▶ Problem to work on
Set down the material in full. Keep every line exactly as it is.

▶ Available data
--- --- ---

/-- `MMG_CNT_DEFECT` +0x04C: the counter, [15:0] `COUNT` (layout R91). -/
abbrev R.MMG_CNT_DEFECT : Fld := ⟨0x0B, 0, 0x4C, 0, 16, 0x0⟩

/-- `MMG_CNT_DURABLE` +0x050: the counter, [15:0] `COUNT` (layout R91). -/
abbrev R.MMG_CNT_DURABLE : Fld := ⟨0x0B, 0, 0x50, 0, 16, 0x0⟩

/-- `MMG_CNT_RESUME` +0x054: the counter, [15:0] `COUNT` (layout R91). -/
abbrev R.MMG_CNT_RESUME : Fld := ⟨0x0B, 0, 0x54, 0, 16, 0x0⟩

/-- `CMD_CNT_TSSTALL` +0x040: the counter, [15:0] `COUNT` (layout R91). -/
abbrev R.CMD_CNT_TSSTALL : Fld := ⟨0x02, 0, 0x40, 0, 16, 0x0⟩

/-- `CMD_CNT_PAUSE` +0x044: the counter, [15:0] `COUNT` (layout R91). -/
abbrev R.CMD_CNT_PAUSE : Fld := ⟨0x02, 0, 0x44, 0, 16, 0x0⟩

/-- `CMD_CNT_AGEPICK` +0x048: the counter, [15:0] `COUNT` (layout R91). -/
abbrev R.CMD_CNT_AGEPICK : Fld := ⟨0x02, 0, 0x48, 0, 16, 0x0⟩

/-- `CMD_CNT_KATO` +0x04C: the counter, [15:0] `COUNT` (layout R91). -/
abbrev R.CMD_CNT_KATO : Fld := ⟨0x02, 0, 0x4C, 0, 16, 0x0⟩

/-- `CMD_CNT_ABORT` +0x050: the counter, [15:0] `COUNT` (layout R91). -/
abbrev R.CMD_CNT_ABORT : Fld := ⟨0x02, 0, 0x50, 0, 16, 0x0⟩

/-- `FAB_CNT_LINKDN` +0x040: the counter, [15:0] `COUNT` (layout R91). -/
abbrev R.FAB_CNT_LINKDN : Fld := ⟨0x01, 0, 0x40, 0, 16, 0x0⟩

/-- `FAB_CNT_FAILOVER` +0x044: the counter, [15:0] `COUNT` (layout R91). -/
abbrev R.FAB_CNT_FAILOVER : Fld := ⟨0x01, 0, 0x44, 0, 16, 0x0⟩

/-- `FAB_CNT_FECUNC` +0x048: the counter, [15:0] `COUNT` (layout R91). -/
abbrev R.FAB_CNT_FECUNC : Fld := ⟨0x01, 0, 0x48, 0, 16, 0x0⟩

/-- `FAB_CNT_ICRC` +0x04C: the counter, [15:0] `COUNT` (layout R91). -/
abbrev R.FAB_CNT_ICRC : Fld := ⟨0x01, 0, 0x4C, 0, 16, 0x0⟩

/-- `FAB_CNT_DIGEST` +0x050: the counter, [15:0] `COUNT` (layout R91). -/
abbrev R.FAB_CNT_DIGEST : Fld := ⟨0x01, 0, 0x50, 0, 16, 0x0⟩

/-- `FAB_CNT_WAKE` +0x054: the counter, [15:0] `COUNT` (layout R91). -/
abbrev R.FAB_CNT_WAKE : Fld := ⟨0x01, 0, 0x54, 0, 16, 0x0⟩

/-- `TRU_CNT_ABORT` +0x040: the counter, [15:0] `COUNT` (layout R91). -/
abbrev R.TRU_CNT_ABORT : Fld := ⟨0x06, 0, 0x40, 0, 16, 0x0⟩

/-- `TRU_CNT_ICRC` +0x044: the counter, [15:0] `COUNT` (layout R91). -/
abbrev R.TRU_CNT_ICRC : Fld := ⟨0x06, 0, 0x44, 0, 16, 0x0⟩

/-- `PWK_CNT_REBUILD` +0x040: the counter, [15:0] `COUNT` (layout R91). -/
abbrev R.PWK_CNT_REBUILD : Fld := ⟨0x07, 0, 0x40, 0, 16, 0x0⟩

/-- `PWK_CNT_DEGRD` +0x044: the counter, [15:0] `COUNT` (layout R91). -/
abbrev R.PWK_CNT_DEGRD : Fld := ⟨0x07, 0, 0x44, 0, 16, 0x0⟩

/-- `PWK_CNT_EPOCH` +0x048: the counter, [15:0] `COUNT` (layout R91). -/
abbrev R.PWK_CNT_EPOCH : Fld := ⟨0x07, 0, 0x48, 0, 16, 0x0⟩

--- --- ---

▶ Answer
/-- `MMG_CNT_DEFECT` +0x04C: the counter, [15:0] `COUNT` (layout R91). -/
abbrev R.MMG_CNT_DEFECT : Fld := ⟨0x0B, 0, 0x4C, 0, 16, 0x0⟩

/-- `MMG_CNT_DURABLE` +0x050: the counter, [15:0] `COUNT` (layout R91). -/
abbrev R.MMG_CNT_DURABLE : Fld := ⟨0x0B, 0, 0x50, 0, 16, 0x0⟩

/-- `MMG_CNT_RESUME` +0x054: the counter, [15:0] `COUNT` (layout R91). -/
abbrev R.MMG_CNT_RESUME : Fld := ⟨0x0B, 0, 0x54, 0, 16, 0x0⟩

/-- `CMD_CNT_TSSTALL` +0x040: the counter, [15:0] `COUNT` (layout R91). -/
abbrev R.CMD_CNT_TSSTALL : Fld := ⟨0x02, 0, 0x40, 0, 16, 0x0⟩

/-- `CMD_CNT_PAUSE` +0x044: the counter, [15:0] `COUNT` (layout R91). -/
abbrev R.CMD_CNT_PAUSE : Fld := ⟨0x02, 0, 0x44, 0, 16, 0x0⟩

/-- `CMD_CNT_AGEPICK` +0x048: the counter, [15:0] `COUNT` (layout R91). -/
abbrev R.CMD_CNT_AGEPICK : Fld := ⟨0x02, 0, 0x48, 0, 16, 0x0⟩

/-- `CMD_CNT_KATO` +0x04C: the counter, [15:0] `COUNT` (layout R91). -/
abbrev R.CMD_CNT_KATO : Fld := ⟨0x02, 0, 0x4C, 0, 16, 0x0⟩

/-- `CMD_CNT_ABORT` +0x050: the counter, [15:0] `COUNT` (layout R91). -/
abbrev R.CMD_CNT_ABORT : Fld := ⟨0x02, 0, 0x50, 0, 16, 0x0⟩

/-- `FAB_CNT_LINKDN` +0x040: the counter, [15:0] `COUNT` (layout R91). -/
abbrev R.FAB_CNT_LINKDN : Fld := ⟨0x01, 0, 0x40, 0, 16, 0x0⟩

/-- `FAB_CNT_FAILOVER` +0x044: the counter, [15:0] `COUNT` (layout R91). -/
abbrev R.FAB_CNT_FAILOVER : Fld := ⟨0x01, 0, 0x44, 0, 16, 0x0⟩

/-- `FAB_CNT_FECUNC` +0x048: the counter, [15:0] `COUNT` (layout R91). -/
abbrev R.FAB_CNT_FECUNC : Fld := ⟨0x01, 0, 0x48, 0, 16, 0x0⟩

/-- `FAB_CNT_ICRC` +0x04C: the counter, [15:0] `COUNT` (layout R91). -/
abbrev R.FAB_CNT_ICRC : Fld := ⟨0x01, 0, 0x4C, 0, 16, 0x0⟩

/-- `FAB_CNT_DIGEST` +0x050: the counter, [15:0] `COUNT` (layout R91). -/
abbrev R.FAB_CNT_DIGEST : Fld := ⟨0x01, 0, 0x50, 0, 16, 0x0⟩

/-- `FAB_CNT_WAKE` +0x054: the counter, [15:0] `COUNT` (layout R91). -/
abbrev R.FAB_CNT_WAKE : Fld := ⟨0x01, 0, 0x54, 0, 16, 0x0⟩

/-- `TRU_CNT_ABORT` +0x040: the counter, [15:0] `COUNT` (layout R91). -/
abbrev R.TRU_CNT_ABORT : Fld := ⟨0x06, 0, 0x40, 0, 16, 0x0⟩

/-- `TRU_CNT_ICRC` +0x044: the counter, [15:0] `COUNT` (layout R91). -/
abbrev R.TRU_CNT_ICRC : Fld := ⟨0x06, 0, 0x44, 0, 16, 0x0⟩

/-- `PWK_CNT_REBUILD` +0x040: the counter, [15:0] `COUNT` (layout R91). -/
abbrev R.PWK_CNT_REBUILD : Fld := ⟨0x07, 0, 0x40, 0, 16, 0x0⟩

/-- `PWK_CNT_DEGRD` +0x044: the counter, [15:0] `COUNT` (layout R91). -/
abbrev R.PWK_CNT_DEGRD : Fld := ⟨0x07, 0, 0x44, 0, 16, 0x0⟩

/-- `PWK_CNT_EPOCH` +0x048: the counter, [15:0] `COUNT` (layout R91). -/
abbrev R.PWK_CNT_EPOCH : Fld := ⟨0x07, 0, 0x48, 0, 16, 0x0⟩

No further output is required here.